“Man
/ walks about / merely an image – and he heaps up wealth / merely vapor – and
he knows not / who will gather it.” As we mentioned in our previous reflection,
this verse fills out man’s created nature. Verse 5 represented man as man.
Verse 6 represents man’s goals and aspirations. Both of them are empty and
pointless. Verse 6: This verse represents the culmination of the psalmist’s
denunciation of man’s created order. And it is total: it encompasses all of
man. There are several important insights in this verse. First, the description
of man “walking about” seems to reflect an aimless wandering. This is later
confirmed when the psalmist describes himself as an “alien and sojourner”. Man,
it seems, is not at home; he has little, to no purpose (or, is not aware of
it). Rather, like an animal he simply ‘walks about’. This is compounded by the
shocking statement that man is “merely an image”. We briefly alluded to this in
a previous reflection but it deserves pause: here the psalmist is almost
upending the account of Genesis as man being made “in the image God”. At no
time, in Genesis, would “merely” be the description of man as the image of God.
Rather, there, man represented the pinnacle and summation of creation. Here, by
contrast, man is “merely an image”. He is not “the real thing”; he is a shadow,
and his image-nature is as aimless and insubstantial as his wandering. And
everything he pursues, all of his ‘wealth’, is not ‘obtained’, ‘won’ or
‘earned’. Rather, it is ‘heaped up’ like so much garbage and of no consequence.

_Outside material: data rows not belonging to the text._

-- ==== Sys2Proof/Proofs/Invariant.lean ====
section
/-! PROOF. Proofs/Invariant.lean: every step keeps `MachineInv`. -/

namespace Sys2Proof.Machine

/-! ## The parts of the invariant -/

theorem FrameInTxb.congr {s t : State} (h : FrameInTxb s) (hl : t.tx.txLen = s.tx.txLen)
    (hb : ∀ a, txbBase ≤ a → a < txbBase + 267 → byteAt t a = byteAt s a) : FrameInTxb t := by
  obtain ⟨hlen, hval⟩ := h
  have hn := (byteAt s (txbBase + 9)).isLt
  have hbytes : bytesAt t txbBase s.tx.txLen.toNat = bytesAt s txbBase s.tx.txLen.toNat :=
    bytesAt_congr (fun a h1 h2 => hb a h1 (by omega))
  unfold FrameInTxb
  rw [hl, hbytes, hb (txbBase + 9) (by omega) (by omega)]
  exact ⟨hlen, hval⟩

theorem BeyondRxKept.txInv {s t : State} (k : BeyondRxKept s t) (h : TxInv s) : TxInv t := by
  obtain ⟨hframe, hnone, hbusy⟩ := h
  unfold TxInv
  rw [k.tx]
  exact ⟨fun he => (hframe he).congr (by rw [k.tx]) k.txb, hnone, hbusy⟩

theorem BeyondRxKept.codeInv {s t : State} (k : BeyondRxKept s t) (h : CodeInv s) : CodeInv t := by
  obtain ⟨hcode, hlen, hop⟩ := h
  unfold CodeInv
  rw [k.rxerrCode, k.rxerrLen]
  exact ⟨hcode, hlen, k.opCode.elim (fun e => e ▸ hop) id⟩

theorem BeyondRxKept.machineInv {s t : State} (k : BeyondRxKept s t) (h : MachineInv s) (hrx : RxInv t) :
    MachineInv t := by
  obtain ⟨hmem, -, htx, hcode⟩ := h
  exact ⟨k.mem hmem, hrx, k.txInv htx, k.codeInv hcode⟩

theorem RxInv.congr {s t : State} (h : RxInv s) (hfd : t.fd = s.fd) (hfq : t.fq = s.fq) : RxInv t := by
  unfold RxInv
  rw [hfd, hfq]
  exact h

theorem MachineInv.rxInv {s : State} (h : MachineInv s) : RxInv s := h.2.1

theorem LinkKept.machineInv {s t : State} (k : LinkKept s t) (h : MachineInv s) : MachineInv t :=
  k.toBeyondRxKept.machineInv h (h.rxInv.congr k.fd k.fq)

/-! ## The delimiter -/

theorem rxInv_flushAcc {s : State} (h : RxInv s) : RxInv (flushAcc s) := by
  obtain ⟨hlen, hovf, hict, hoff, hq, hok⟩ := h
  by_cases ha : s.fd.acc = []
  · rw [flushAcc_of_empty ha]
    exact ⟨hlen, hovf, fun _ => rfl, hoff, hq, hok⟩
  · by_cases hroom : s.fq.length < 4
    · rw [flushAcc_of_room ha hroom]
      refine ⟨Nat.zero_le _, nofun, fun _ => rfl, fun _ => rfl, ?_, fun c hc => ?_⟩
      · simpa [Config.fqDepth] using hroom
      · rcases List.mem_append.mp hc with hc | hc
        · exact hok c hc
        · obtain rfl := List.mem_singleton.mp hc
          exact ⟨List.length_pos_of_ne_nil ha, hlen, hovf⟩
    · rw [flushAcc_of_full ha (Nat.le_of_not_lt hroom)]
      exact ⟨Nat.zero_le _, nofun, fun _ => rfl, fun _ => rfl, hq, hok⟩

theorem rxInv_appendByte (b : Byte) {s : State} (h : RxInv s) (he : s.fd.rxEn = true) : RxInv (appendByte b s) := by
  obtain ⟨hlen, hovf, hict, hoff, hq, hok⟩ := h
  have hon : s.fd.rxEn ≠ false := by simp [he]
  by_cases hl : s.fd.acc.length < 512
  · rw [appendByte_of_room b hl]
    refine ⟨by simpa [Config.accCap] using hl, fun ho => ?_, fun _ => rfl, fun hf => absurd hf hon, hq, hok⟩
    exact absurd (hovf ho) (Nat.ne_of_lt hl)
  · rw [appendByte_of_full b (Nat.le_of_not_lt hl)]
    exact ⟨hlen, fun _ => Nat.le_antisymm hlen (Nat.le_of_not_lt hl), fun _ => rfl, hoff, hq, hok⟩

theorem machineInv_flushAcc {s : State} (h : MachineInv s) : MachineInv (flushAcc s) :=
  (beyondRxKept_flushAcc s).machineInv h (rxInv_flushAcc h.rxInv)

theorem machineInv_appendByte (b : Byte) {s : State} (h : MachineInv s) (he : s.fd.rxEn = true) :
    MachineInv (appendByte b s) :=
  (beyondRxKept_appendByte b s).machineInv h (rxInv_appendByte b h.rxInv he)

theorem machineInv_rxByte (b : Byte) {s : State} (h : MachineInv s) : MachineInv (rxByte b s) := by
  rcases rxByte_cases b s with hr | ⟨he, hr⟩ | ⟨he, hr⟩
  · rw [hr]; exact h
  · rw [hr]; exact machineInv_appendByte b h he
  · rw [hr]; exact machineInv_appendByte b (machineInv_flushAcc h) ((flushAcc_fd s).2.2.trans he)

/-- The timer of an open accumulation may stand anywhere. -/
theorem machineInv_ict (k : BitVec 16) {s : State} (h : MachineInv s) (ha : s.fd.acc ≠ []) :
    MachineInv { s with fd := { s.fd with ict := k } } := by
  obtain ⟨hmem, ⟨hlen, hovf, -, hoff, hq, hok⟩, htx, hcode⟩ := h
  exact ⟨hmem, ⟨hlen, hovf, fun hn => absurd hn ha, hoff, hq, hok⟩, htx, hcode⟩

theorem machineInv_fdTick {s : State} (h : MachineInv s) : MachineInv (fdTick s) := by
  rcases fdTick_cases s with ht | ⟨_, ha, ht | ht⟩
  · rw [ht]; exact h
  · rw [ht]; exact machineInv_ict _ h ha
  · rw [ht]; exact machineInv_flushAcc (machineInv_ict _ h ha)

/-- While a frame is sent the guard is at rest, and a tick leaves it there. -/
theorem machineInv_guardTick {s : State} (h : MachineInv s) : MachineInv (guardTick s) := by
  obtain ⟨hmem, hrx, ⟨hframe, hnone, hbusy⟩, hcode⟩ := h
  rw [guardTick_eq_guardAt]
  refine ⟨hmem, hrx, ⟨hframe, hnone, fun hb => ?_⟩, hcode⟩
  obtain ⟨he, hi, hg⟩ := hbusy hb
  exact ⟨he, hi, by simp [guardAt, guardNext, hg]⟩

theorem machineInv_lineTick {s : State} (h : MachineInv s) : MachineInv (lineTick s) :=
  machineInv_fdTick (machineInv_guardTick h)

theorem machineInv_rxen {s : State} (h : MachineInv s) :
    MachineInv { s with fd := { rxEn := true, acc := [], accOvf := false, ict := 0 } } := by
  obtain ⟨hmem, ⟨-, -, -, -, hq, hok⟩, htx, hcode⟩ := h
  exact ⟨hmem, ⟨Nat.zero_le _, nofun, fun _ => rfl, nofun, hq, hok⟩, htx, hcode⟩

theorem machineInv_rxdis {s : State} (h : MachineInv s) :
    MachineInv { flushAcc s with fd := { (flushAcc s).fd with rxEn := false } } := by
  obtain ⟨hmem, ⟨hlen, hovf, hict, -, hq, hok⟩, htx, hcode⟩ := machineInv_flushAcc h
  exact ⟨hmem, ⟨hlen, hovf, hict, fun _ => (flushAcc_fd s).1, hq, hok⟩, htx, hcode⟩

/-! ## DECODE -/

theorem rxErrorCode_mem (e : RxError) : rxErrorCode e ∈ ([0x00, 0x01, 0x02, 0x03] : List Byte) := by
  cases e <;> decide

theorem machineInv_rxErrorEntry (e : RxError) {len : Nat} {s : State} (h : MachineInv s) (hl : len ≤ 512) :
    MachineInv (rxErrorEntry e len s) := by
  obtain ⟨hmem, hrx, htx, -, -, hop⟩ := h
  rw [rxErrorEntry_eq]
  refine ⟨hmem, hrx, htx, ?_, ?_, hop⟩
  · rw [rxErrorEntry_log]
    exact rxErrorCode_mem e
  · rw [rxErrorEntry_log]
    exact (Nat.mod_le len (2 ^ 10)).trans hl

theorem machineInv_tail_of_queue {s : State} {c : Candidate} {rest : List Candidate} (h : MachineInv s)
    (hq : s.fq = c :: rest) : MachineInv { s with fq := rest } := by
  obtain ⟨hmem, ⟨hlen, hovf, hict, hoff, hcap, hok⟩, htx, hcode⟩ := h
  rw [hq] at hcap hok
  exact ⟨hmem, ⟨hlen, hovf, hict, hoff, Nat.le_of_succ_le hcap, fun d hd => hok d (List.mem_cons_of_mem c hd)⟩,
    htx, hcode⟩

theorem machineInv_decode {s : State} {c : Candidate} {rest : List Candidate} (h : MachineInv s)
    (hq : s.fq = c :: rest) : MachineInv (judge c.bytes { s with fq := rest }) := by
  have hu := machineInv_tail_of_queue h hq
  obtain ⟨-, ⟨-, -, -, -, -, hok⟩, -, -⟩ := h
  have hc : c.bytes.length ≤ 512 := (hok c (by simp [hq])).2.1
  rcases judge_cases c.bytes { s with fq := rest } with ⟨e, hj⟩ | hj
  · rw [hj]; exact machineInv_rxErrorEntry e hu hc
  · rw [hj]; exact (linkKept_deliver c.bytes _).machineInv hu

/-! ## The transmit unit -/

theorem encodedFrame_length (s : State) : (encodedFrame s).length = 12 + s.cpp.plen.toNat := by
  simp only [encodedFrame, frameBody, headerBytes, List.length_append, List.length_cons, List.length_nil,
    bytesAt_length]
  omega

theorem encodedFrame_getD_nine (s : State) : (encodedFrame s).getD 9 0 = s.cpp.plen := by
  simp [encodedFrame, frameBody, headerBytes]

theorem byteAt_frameStaged (s : State) (a : Nat) :
    byteAt (frameStaged s) a = byteAt (store txbBase (encodedFrame s) s) a := byteAt_of_parts rfl rfl rfl a

theorem frameStaged_txLen (s : State) : (frameStaged s).tx.txLen.toNat = 12 + s.cpp.plen.toNat := by
  have hp := s.cpp.plen.isLt
  exact Nat.mod_eq_of_lt (by omega)

theorem frameInTxb_frameStaged (s : State) : FrameInTxb (frameStaged s) := by
  have hlen := encodedFrame_length s
  have hframe : bytesAt (frameStaged s) txbBase (12 + s.cpp.plen.toNat) = encodedFrame s := by
    rw [bytesAt_congr (fun a _ _ => byteAt_frameStaged s a), ← hlen, bytesAt_store_self]
  refine ⟨?_, ?_⟩
  · rw [byteAt_frameStaged, byteAt_store, if_pos (by omega), Nat.add_sub_cancel_left, encodedFrame_getD_nine]
    exact frameStaged_txLen s
  · rw [frameStaged_txLen, hframe]
    exact validates_append_csum (frameBody s)

theorem machineInv_encode {s : State} (h : MachineInv s) (hb : s.tx.txBusy = false) : MachineInv (frameStaged s) := by
  obtain ⟨hmem, hrx, -, hcode⟩ := h
  have hp := s.cpp.plen.isLt
  have hlen := encodedFrame_length s
  refine ⟨memInv_store hmem (fun a h1 h2 => mapped_txb h1 ?_), hrx,
    ⟨fun _ => frameInTxb_frameStaged s, nofun, fun hbusy => ?_⟩, hcode⟩
  · unfold txbBase at h2
    omega
  · cases hb.symm.trans hbusy

theorem FrameInTxb.txLen_pos {s : State} (h : FrameInTxb s) : 0 < s.tx.txLen.toNat := by
  have := h.1
  omega

theorem machineInv_send {s : State} (h : MachineInv s) (he : s.tx.encValid = true) (hg : s.tx.txg = 0) :
    MachineInv { s with tx := { s.tx with txBusy := true, txIdx := 0 } } := by
  obtain ⟨hmem, hrx, ⟨hframe, hnone, -⟩, hcode⟩ := h
  exact ⟨hmem, hrx, ⟨hframe, hnone, fun _ => ⟨he, (hframe he).txLen_pos, hg⟩⟩, hcode⟩

/-- A byte that is not the last leaves the index below the frame's length. -/
theorem machineInv_txbyte {s : State} (h : MachineInv s) (hb : s.tx.txBusy = true)
    (hi : s.tx.txIdx + 1 ≠ s.tx.txLen) : MachineInv (handedOver s) := by
  obtain ⟨hmem, hrx, ⟨hframe, hnone, hbusy⟩, hcode⟩ := h
  obtain ⟨he, hlt, hg⟩ := hbusy hb
  have hnext : (s.tx.txIdx + 1).toNat < s.tx.txLen.toNat := by bv_omega
  exact ⟨hmem, hrx, ⟨hframe, hnone, fun _ => ⟨he, hnext, hg⟩⟩, hcode⟩

theorem machineInv_txlast {s : State} (h : MachineInv s) : MachineInv (endFrame (handedOver s)) := by
  obtain ⟨hmem, hrx, ⟨hframe, hnone, -⟩, hcode⟩ := h
  exact ⟨hmem, hrx, ⟨hframe, hnone, nofun⟩, hcode⟩

/-! ## The resets -/

/-- A state whose receive side, transmit side and error registers are at their reset values. -/
theorem machineInv_of_reset {t : State} (hm : MemInv t) (hfd : t.fd = State.reset.fd) (hfq : t.fq = [])
    (htx : t.tx = State.reset.tx) (hlog : t.log = State.reset.log) (hop : t.op = State.reset.op) : MachineInv t := by
  refine ⟨hm, ?_, ?_, ?_⟩
  · unfold RxInv
    rw [hfd, hfq]
    exact ⟨Nat.zero_le _, nofun, fun _ => rfl, fun _ => rfl, Nat.zero_le _, nofun⟩
  · unfold TxInv
    rw [htx]
    exact ⟨nofun, fun _ => rfl, nofun⟩
  · unfold CodeInv
    rw [hlog, hop]
    decide

theorem machineInv_softReset {s : State} (h : MachineInv s) : MachineInv (softReset s) := by
  obtain ⟨⟨hwf, hmap⟩, -⟩ := h
  exact machineInv_of_reset ⟨Memory.wf_forgetBelow hwf _, Memory.allMapped_forgetBelow hmap _⟩ rfl rfl rfl rfl rfl

theorem machineInv_hardReset (s : State) : MachineInv (hardReset s) :=
  machineInv_of_reset ⟨Memory.wf_nil, Memory.allMapped_nil⟩ rfl rfl rfl rfl rfl

/-! ## Operations and steps -/

theorem LinkEffect.machineInv {i : Instr} {s t : State} (e : LinkEffect s i t) (h : MachineInv s) : MachineInv t := by
  cases e with
  | kept k => exact k.machineInv h
  | rxbyte b => exact machineInv_rxByte b h
  | tick => exact machineInv_lineTick h
  | rxbyteTick b => exact machineInv_lineTick (machineInv_rxByte b h)
  | flush => exact machineInv_flushAcc h
  | rxen => exact machineInv_rxen h
  | rxdis => exact machineInv_rxdis h
  | softreset => exact machineInv_softReset h
  | decode c rest hv hq => exact machineInv_decode h hq
  | encode hb => exact machineInv_encode h hb
  | send he hg => exact machineInv_send h he hg
  | txbyte hb hi => exact machineInv_txbyte h hb hi
  | txlast hb => exact machineInv_txlast h

/-- Every operation keeps the invariant, whether or not a step can select it. -/
theorem exec_machineInv {i : Instr} {s t : State} (hs : MachineInv s) (h : exec i s = .next t) : MachineInv t :=
  (exec_linkEffect h).machineInv hs

/-- Everything a step can do, by the action it takes. -/
theorem step_cases {s t : State} (h : step s = .next t) :
    (∃ i, nextAction s = .run i ∧ exec i (takeEvent s) = .next t)
    ∨ (∃ off, nextAction s = .read off ∧ t = hostRead off (takeEvent s))
    ∨ (∃ off w, nextAction s = .write off w ∧ t = hostWrite off w (takeEvent s))
    ∨ (nextAction s = .reset ∧ t = hardReset (takeEvent s)) := by
  unfold step at h
  cases ha : nextAction s with
  | run i => rw [ha] at h; exact .inl ⟨i, rfl, h⟩
  | read off => rw [ha] at h; cases h; exact .inr (.inl ⟨off, rfl, rfl⟩)
  | write off w => rw [ha] at h; cases h; exact .inr (.inr (.inl ⟨off, w, rfl, rfl⟩))
  | reset => rw [ha] at h; cases h; exact .inr (.inr (.inr ⟨rfl, rfl⟩))

end Sys2Proof.Machine

namespace Sys2Proof.Proofs
open Sys2Proof.Machine

/-- Settles O7: by the action of the step, and for an operation by its effect on the parts of the invariant. -/
theorem everyStepKeepsTheInvariant : Obligations.EveryStepKeepsTheInvariant := by
  intro s t hs h
  have htaken : MachineInv (takeEvent s) := (linkKept_takeEvent s).machineInv hs
  rcases step_cases h with ⟨i, -, hi⟩ | ⟨off, -, rfl⟩ | ⟨off, w, -, rfl⟩ | ⟨-, rfl⟩
  · exact exec_machineInv htaken hi
  · exact (linkKept_hostRead off _).machineInv htaken
  · exact (linkKept_hostWrite off w _).machineInv htaken
  · exact machineInv_hardReset _

end Sys2Proof.Proofs
end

We see here that everything (everything) is
relativized. Nothing is worthy of any description more than ‘merely’ or ‘heaped
up’. Just as the image is “merely an image” so too is all of man’s wealth
“merely vapor”. This description was previously applied to “the totality of
mankind”. Although we have withheld using the word, this is, in the words of
Ecclesiastes, vanity. And all is vanity, an empty wind and a chasing after
vapor. We have noted this outlook before, in Psalm 37, were we saw how man’s
chasing after goods, when they do not come from God, are mere vanity and
subject to the ebb-and-flow of obtainment and loss. They are never obtained in
security and perpetuity. However, there, the psalmist was attempting to
condition the listener to have hope that, in fact, enduring goods would be provided.
Here, there is no hope. This is the state of creation. It is vanity; it is only
the ebb-and-flow of obtainment and dispossession. In psalm 37, creation was
vanity, but only in so far as it was held by the wicked. Here, there is no
qualification. All is vanity. It has been suggested that this, in fact, begins
to answer the psalmist’s fury as contained in verses 1-3. That here he is
coming to see, as in Psalm 37, that no matter how much the wicked obtain all
they are doing is “heaping it up” for someone else to gather. I think there may
be some merit in this observation. However, I think the overwhelming sense of
these verses is that they do not offer any comfort to the psalmist. He sees
this condition as affecting “all of mankind” (not merely the wicked). And he
is, to say the least, satisfied with it. This leads to a point we emphasized
earlier. I do think there is a hidden answer (or, a beginning) in these verses
but it comes from a different vantage point. It is, I think, the fact that the
psalmist is so total in his observation as to the futility of creation that we
see that he has some sense of a permanence that has been lost. What I mean is
this: one could not be so thoroughly convinced of the futility of creation if
one was not, simultaneously aware of a standard that creation was not obtaining
(i.e, that of permanence and solidity). If this psalmist believes all of
creation is ‘vapor’, he must have some sense of its opposite such that it makes
him rage against the fact that creation is not more permanent than it is. Anger
is aroused due to a perceived injustice, a failing of a certain standard. Here,
the psalmist must have within him a very deep sense of a very high standard if,
in fact, he can see creation as being, utterly, directionless and vaporous.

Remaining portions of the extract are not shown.